───── Material for this task

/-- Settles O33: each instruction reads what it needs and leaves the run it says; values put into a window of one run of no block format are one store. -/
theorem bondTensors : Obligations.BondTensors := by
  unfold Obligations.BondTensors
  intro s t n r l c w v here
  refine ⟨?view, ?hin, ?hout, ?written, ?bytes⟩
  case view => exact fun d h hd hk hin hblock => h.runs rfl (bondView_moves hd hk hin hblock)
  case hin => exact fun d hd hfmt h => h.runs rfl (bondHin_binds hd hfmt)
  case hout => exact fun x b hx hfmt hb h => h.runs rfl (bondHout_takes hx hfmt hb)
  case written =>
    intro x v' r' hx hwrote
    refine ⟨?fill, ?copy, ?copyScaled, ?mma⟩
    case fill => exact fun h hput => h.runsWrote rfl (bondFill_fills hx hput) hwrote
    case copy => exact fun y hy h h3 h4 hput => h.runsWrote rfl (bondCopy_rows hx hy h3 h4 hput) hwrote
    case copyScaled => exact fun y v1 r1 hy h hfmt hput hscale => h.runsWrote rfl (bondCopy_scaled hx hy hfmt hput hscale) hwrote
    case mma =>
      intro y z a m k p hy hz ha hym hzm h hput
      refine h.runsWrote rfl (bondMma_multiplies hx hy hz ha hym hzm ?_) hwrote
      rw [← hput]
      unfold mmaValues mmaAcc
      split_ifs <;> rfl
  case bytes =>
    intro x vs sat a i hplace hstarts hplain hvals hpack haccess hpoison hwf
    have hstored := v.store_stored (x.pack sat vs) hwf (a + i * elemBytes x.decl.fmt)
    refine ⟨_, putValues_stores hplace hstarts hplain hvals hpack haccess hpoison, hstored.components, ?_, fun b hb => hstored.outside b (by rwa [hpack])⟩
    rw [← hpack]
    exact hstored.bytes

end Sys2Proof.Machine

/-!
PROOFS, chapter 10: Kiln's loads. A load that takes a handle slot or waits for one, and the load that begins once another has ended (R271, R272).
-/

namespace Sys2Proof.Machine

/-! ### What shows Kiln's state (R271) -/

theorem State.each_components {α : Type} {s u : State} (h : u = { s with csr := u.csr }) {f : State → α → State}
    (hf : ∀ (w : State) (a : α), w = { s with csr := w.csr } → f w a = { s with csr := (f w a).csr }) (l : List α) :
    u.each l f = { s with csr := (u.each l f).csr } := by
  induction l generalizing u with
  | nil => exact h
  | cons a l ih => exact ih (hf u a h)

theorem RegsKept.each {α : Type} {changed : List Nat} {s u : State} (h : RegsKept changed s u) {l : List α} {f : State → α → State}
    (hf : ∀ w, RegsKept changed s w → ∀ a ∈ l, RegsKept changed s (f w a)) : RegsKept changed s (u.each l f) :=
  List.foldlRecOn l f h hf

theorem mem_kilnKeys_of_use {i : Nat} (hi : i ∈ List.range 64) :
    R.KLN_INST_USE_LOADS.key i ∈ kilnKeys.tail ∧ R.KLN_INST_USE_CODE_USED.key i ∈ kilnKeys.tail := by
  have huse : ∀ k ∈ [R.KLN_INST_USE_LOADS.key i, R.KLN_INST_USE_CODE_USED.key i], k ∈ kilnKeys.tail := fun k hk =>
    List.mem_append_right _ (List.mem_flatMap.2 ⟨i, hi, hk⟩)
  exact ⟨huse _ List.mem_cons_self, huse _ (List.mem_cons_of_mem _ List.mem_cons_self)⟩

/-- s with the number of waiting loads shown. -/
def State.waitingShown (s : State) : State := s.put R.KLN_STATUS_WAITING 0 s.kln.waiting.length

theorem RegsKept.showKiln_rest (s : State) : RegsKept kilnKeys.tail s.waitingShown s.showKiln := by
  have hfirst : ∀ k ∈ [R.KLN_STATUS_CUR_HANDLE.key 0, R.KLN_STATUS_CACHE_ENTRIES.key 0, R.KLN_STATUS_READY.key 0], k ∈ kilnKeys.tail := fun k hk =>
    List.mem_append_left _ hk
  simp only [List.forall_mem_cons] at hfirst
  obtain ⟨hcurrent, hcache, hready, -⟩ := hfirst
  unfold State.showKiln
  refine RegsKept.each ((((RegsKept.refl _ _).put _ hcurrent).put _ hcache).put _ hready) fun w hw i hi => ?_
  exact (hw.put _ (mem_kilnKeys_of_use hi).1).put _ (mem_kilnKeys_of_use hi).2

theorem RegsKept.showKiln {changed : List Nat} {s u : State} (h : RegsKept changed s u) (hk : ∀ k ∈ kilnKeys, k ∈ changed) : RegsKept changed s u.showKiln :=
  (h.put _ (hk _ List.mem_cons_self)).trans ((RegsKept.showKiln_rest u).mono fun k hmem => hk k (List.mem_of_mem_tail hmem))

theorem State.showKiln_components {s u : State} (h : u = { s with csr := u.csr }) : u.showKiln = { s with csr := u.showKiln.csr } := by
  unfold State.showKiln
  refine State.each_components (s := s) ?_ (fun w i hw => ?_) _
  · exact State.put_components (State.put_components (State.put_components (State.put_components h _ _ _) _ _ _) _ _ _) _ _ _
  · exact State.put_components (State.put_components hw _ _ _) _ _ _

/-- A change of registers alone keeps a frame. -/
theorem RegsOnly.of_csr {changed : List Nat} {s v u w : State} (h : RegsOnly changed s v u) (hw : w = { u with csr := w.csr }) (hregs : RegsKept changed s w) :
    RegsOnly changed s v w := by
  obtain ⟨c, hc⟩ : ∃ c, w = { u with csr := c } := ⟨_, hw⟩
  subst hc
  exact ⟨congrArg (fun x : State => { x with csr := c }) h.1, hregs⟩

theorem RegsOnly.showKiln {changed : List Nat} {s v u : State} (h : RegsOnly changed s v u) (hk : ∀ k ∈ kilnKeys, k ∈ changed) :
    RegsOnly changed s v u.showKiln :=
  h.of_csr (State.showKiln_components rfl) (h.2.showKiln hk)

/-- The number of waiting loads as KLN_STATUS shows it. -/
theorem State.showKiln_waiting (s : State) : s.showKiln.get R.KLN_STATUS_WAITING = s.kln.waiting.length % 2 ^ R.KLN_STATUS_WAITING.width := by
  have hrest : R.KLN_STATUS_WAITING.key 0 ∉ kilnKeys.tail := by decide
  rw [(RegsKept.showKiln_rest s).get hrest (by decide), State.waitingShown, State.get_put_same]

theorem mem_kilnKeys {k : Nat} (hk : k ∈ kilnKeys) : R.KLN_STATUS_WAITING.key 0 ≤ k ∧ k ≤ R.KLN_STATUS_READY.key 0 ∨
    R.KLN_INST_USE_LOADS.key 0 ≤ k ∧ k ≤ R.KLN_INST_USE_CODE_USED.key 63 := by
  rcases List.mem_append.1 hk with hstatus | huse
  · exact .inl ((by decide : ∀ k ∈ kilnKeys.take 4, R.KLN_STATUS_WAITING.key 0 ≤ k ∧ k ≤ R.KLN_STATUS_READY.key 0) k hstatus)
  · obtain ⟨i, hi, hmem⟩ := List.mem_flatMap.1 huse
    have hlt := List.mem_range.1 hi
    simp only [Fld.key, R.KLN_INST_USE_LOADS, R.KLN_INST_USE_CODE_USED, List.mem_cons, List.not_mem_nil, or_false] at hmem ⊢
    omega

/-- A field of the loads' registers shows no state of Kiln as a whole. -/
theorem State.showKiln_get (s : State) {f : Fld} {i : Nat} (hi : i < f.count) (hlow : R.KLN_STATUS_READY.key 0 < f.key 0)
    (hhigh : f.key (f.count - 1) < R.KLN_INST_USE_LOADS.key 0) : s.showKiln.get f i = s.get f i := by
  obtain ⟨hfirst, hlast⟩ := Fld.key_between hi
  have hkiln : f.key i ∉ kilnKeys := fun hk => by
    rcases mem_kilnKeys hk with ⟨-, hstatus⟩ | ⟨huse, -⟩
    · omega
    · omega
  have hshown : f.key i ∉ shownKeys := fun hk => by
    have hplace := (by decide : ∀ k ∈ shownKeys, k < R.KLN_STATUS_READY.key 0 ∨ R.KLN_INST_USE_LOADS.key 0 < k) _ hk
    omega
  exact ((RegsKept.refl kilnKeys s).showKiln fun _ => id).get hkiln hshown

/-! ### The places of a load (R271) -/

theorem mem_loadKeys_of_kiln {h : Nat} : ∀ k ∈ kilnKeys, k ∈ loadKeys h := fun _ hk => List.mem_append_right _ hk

──────────
───── Material for this task

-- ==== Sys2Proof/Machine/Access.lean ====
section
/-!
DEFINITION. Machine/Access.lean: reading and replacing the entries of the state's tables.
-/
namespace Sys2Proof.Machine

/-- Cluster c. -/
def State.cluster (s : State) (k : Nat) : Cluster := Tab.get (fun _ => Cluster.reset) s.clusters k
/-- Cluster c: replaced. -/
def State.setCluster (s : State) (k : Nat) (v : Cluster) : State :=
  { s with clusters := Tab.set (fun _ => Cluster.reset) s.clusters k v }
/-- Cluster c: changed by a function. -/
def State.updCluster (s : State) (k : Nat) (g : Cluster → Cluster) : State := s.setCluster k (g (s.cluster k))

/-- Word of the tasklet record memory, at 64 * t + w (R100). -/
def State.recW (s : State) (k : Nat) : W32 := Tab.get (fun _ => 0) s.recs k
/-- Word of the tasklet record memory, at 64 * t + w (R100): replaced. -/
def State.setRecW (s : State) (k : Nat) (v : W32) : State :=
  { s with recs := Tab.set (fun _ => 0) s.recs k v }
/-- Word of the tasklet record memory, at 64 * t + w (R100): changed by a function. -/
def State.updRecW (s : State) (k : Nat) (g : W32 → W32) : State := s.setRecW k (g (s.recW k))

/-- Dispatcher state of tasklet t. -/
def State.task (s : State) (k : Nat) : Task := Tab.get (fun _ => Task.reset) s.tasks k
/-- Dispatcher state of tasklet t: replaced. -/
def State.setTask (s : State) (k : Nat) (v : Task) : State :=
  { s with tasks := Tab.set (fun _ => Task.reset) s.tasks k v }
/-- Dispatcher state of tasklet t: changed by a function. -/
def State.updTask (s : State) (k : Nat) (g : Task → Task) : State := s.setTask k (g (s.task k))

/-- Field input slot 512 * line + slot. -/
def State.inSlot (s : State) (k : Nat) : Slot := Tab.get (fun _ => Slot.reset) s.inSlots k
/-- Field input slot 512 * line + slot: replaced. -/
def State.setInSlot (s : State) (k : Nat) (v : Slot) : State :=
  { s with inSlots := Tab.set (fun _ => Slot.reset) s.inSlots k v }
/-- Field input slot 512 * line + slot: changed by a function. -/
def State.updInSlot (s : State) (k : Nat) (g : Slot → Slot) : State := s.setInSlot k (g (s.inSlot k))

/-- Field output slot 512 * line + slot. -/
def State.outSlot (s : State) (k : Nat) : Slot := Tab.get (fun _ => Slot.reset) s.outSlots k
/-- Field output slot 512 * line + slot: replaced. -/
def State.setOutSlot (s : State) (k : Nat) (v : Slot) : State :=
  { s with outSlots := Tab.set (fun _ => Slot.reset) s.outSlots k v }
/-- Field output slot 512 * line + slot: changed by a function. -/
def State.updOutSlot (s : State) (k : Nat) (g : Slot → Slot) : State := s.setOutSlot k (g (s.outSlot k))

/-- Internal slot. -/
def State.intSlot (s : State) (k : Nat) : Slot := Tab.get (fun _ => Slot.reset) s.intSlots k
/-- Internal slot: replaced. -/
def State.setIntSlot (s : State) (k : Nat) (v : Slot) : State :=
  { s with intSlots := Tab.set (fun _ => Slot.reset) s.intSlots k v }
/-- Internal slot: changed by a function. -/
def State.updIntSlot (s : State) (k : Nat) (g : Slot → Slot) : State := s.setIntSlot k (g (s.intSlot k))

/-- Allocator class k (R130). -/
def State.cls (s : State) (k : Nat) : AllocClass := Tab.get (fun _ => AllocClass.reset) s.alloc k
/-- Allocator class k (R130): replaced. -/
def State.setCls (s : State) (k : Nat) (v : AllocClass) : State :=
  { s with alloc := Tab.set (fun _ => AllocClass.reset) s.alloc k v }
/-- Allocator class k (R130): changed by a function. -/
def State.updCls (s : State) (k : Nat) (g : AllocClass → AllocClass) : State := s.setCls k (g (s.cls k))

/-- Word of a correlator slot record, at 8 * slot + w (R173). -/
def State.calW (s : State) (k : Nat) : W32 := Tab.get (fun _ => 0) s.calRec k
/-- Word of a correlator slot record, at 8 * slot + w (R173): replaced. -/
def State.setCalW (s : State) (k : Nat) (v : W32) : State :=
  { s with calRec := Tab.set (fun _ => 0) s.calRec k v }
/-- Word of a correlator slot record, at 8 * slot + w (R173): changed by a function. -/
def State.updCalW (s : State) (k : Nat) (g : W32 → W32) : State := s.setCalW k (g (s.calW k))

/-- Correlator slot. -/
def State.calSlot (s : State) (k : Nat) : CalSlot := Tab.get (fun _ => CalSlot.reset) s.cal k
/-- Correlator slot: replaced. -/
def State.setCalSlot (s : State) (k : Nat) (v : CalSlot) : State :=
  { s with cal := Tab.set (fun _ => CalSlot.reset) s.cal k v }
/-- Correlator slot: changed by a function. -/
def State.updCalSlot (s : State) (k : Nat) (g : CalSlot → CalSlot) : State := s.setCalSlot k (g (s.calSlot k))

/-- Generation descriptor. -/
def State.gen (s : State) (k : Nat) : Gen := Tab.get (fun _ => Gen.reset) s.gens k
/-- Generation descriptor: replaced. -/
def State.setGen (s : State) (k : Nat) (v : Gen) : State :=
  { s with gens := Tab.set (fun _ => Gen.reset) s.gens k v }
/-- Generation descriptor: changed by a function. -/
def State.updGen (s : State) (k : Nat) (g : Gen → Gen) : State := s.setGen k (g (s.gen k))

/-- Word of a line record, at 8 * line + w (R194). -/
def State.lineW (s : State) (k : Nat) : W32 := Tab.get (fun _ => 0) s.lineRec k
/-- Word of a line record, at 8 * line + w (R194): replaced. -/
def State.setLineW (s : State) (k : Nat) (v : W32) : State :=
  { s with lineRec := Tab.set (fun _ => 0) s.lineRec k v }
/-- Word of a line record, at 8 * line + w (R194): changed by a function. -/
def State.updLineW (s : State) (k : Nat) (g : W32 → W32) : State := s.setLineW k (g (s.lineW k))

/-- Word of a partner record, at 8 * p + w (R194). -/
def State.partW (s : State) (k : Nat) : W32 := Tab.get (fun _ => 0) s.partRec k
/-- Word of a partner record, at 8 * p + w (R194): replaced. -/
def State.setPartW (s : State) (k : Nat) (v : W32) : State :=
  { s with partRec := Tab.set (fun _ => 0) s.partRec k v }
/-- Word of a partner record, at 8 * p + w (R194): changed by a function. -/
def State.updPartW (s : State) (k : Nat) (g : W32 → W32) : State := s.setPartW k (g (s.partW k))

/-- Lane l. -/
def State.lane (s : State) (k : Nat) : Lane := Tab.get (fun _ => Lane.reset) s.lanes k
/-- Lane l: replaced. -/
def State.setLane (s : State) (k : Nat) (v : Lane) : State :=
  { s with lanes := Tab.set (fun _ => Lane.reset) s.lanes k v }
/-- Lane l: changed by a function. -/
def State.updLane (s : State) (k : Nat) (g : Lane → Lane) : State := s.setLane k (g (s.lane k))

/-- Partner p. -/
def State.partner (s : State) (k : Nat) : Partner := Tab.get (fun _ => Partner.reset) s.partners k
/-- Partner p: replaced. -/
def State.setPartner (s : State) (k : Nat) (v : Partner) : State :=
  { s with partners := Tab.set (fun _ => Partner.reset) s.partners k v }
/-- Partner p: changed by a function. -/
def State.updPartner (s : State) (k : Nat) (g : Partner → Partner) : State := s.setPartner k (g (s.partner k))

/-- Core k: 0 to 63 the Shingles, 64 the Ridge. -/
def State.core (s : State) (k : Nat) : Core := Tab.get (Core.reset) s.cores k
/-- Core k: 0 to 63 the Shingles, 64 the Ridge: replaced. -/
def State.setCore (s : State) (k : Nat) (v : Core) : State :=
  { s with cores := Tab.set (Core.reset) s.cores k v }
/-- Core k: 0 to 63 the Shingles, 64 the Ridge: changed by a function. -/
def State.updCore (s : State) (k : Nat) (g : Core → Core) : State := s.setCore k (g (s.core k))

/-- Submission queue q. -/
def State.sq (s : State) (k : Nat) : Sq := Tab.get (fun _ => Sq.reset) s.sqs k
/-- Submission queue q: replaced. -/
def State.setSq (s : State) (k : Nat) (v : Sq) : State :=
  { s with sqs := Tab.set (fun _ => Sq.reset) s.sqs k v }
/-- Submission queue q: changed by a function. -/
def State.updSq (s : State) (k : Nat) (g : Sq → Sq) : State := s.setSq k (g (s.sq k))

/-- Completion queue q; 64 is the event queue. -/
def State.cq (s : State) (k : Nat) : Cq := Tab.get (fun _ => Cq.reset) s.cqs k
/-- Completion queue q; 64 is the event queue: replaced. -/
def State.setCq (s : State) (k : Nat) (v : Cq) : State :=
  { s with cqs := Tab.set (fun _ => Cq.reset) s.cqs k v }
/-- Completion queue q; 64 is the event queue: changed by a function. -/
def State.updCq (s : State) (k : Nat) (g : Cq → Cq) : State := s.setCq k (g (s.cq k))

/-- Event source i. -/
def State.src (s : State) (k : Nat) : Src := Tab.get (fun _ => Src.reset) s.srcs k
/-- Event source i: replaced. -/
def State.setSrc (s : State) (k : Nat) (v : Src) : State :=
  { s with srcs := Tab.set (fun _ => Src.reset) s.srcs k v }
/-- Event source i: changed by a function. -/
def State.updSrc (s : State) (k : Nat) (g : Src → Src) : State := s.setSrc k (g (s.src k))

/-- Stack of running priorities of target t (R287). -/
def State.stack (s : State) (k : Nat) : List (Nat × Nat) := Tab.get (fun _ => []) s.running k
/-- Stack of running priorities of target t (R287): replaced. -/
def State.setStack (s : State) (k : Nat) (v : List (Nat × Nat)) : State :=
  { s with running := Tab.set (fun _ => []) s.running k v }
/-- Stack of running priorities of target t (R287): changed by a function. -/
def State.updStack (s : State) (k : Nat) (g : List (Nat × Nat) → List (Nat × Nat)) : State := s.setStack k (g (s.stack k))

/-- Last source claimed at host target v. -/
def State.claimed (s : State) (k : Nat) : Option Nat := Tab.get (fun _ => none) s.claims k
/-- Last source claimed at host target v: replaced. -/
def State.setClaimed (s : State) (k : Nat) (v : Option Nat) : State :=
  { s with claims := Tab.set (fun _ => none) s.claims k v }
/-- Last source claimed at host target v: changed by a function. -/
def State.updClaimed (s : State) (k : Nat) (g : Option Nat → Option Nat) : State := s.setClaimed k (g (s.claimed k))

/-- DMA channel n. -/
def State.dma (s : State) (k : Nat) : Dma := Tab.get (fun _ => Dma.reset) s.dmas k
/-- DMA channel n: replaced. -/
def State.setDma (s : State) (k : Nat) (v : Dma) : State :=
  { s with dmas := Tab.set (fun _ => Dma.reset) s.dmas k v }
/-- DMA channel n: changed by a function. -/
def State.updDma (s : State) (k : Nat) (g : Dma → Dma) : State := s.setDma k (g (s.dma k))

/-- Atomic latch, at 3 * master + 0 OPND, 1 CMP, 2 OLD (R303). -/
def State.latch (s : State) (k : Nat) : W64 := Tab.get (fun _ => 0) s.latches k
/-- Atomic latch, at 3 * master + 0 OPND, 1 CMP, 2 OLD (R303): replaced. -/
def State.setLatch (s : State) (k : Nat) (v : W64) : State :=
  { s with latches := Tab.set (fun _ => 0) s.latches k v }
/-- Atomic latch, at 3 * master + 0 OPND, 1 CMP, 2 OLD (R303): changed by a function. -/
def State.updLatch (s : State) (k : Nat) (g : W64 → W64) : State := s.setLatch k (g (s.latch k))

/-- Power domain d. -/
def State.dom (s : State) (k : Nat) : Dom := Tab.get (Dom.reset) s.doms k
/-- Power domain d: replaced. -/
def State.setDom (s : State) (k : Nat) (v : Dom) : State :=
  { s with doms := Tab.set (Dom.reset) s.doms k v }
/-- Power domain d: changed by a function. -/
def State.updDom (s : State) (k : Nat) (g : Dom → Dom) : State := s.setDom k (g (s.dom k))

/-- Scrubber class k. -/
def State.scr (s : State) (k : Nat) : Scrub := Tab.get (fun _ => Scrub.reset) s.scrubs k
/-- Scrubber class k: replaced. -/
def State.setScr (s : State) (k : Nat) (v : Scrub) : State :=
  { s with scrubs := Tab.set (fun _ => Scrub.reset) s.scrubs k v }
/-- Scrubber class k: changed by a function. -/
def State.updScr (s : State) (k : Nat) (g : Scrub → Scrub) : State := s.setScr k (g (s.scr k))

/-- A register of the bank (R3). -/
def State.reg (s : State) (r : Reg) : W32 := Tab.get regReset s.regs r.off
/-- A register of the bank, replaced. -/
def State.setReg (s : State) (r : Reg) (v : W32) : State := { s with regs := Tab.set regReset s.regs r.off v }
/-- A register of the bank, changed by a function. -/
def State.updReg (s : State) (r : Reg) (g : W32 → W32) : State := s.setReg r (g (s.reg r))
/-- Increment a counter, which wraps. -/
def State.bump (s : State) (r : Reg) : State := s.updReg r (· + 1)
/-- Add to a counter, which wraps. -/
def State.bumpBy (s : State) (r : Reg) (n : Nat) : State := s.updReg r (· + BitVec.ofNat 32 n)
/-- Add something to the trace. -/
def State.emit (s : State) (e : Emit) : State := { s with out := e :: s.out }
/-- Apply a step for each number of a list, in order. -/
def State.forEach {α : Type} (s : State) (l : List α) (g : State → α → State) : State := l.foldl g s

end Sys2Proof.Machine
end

──────────

What you have to do ▸ Starting at the line above that holds "n: changed by a function. -/" and ending at the line that holds "def State.setScr (s", transcribe each line exactly and include no other lines.

Reply ▸
/-- DMA channel n: changed by a function. -/
def State.updDma (s : State) (k : Nat) (g : Dma → Dma) : State := s.setDma k (g (s.dma k))

/-- Atomic latch, at 3 * master + 0 OPND, 1 CMP, 2 OLD (R303). -/
def State.latch (s : State) (k : Nat) : W64 := Tab.get (fun _ => 0) s.latches k
/-- Atomic latch, at 3 * master + 0 OPND, 1 CMP, 2 OLD (R303): replaced. -/
def State.setLatch (s : State) (k : Nat) (v : W64) : State :=
  { s with latches := Tab.set (fun _ => 0) s.latches k v }
/-- Atomic latch, at 3 * master + 0 OPND, 1 CMP, 2 OLD (R303): changed by a function. -/
def State.updLatch (s : State) (k : Nat) (g : W64 → W64) : State := s.setLatch k (g (s.latch k))

/-- Power domain d. -/
def State.dom (s : State) (k : Nat) : Dom := Tab.get (Dom.reset) s.doms k
/-- Power domain d: replaced. -/
def State.setDom (s : State) (k : Nat) (v : Dom) : State :=
  { s with doms := Tab.set (Dom.reset) s.doms k v }
/-- Power domain d: changed by a function. -/
def State.updDom (s : State) (k : Nat) (g : Dom → Dom) : State := s.setDom k (g (s.dom k))

/-- Scrubber class k. -/
def State.scr (s : State) (k : Nat) : Scrub := Tab.get (fun _ => Scrub.reset) s.scrubs k
/-- Scrubber class k: replaced. -/
def State.setScr (s : State) (k : Nat) (v : Scrub) : State :=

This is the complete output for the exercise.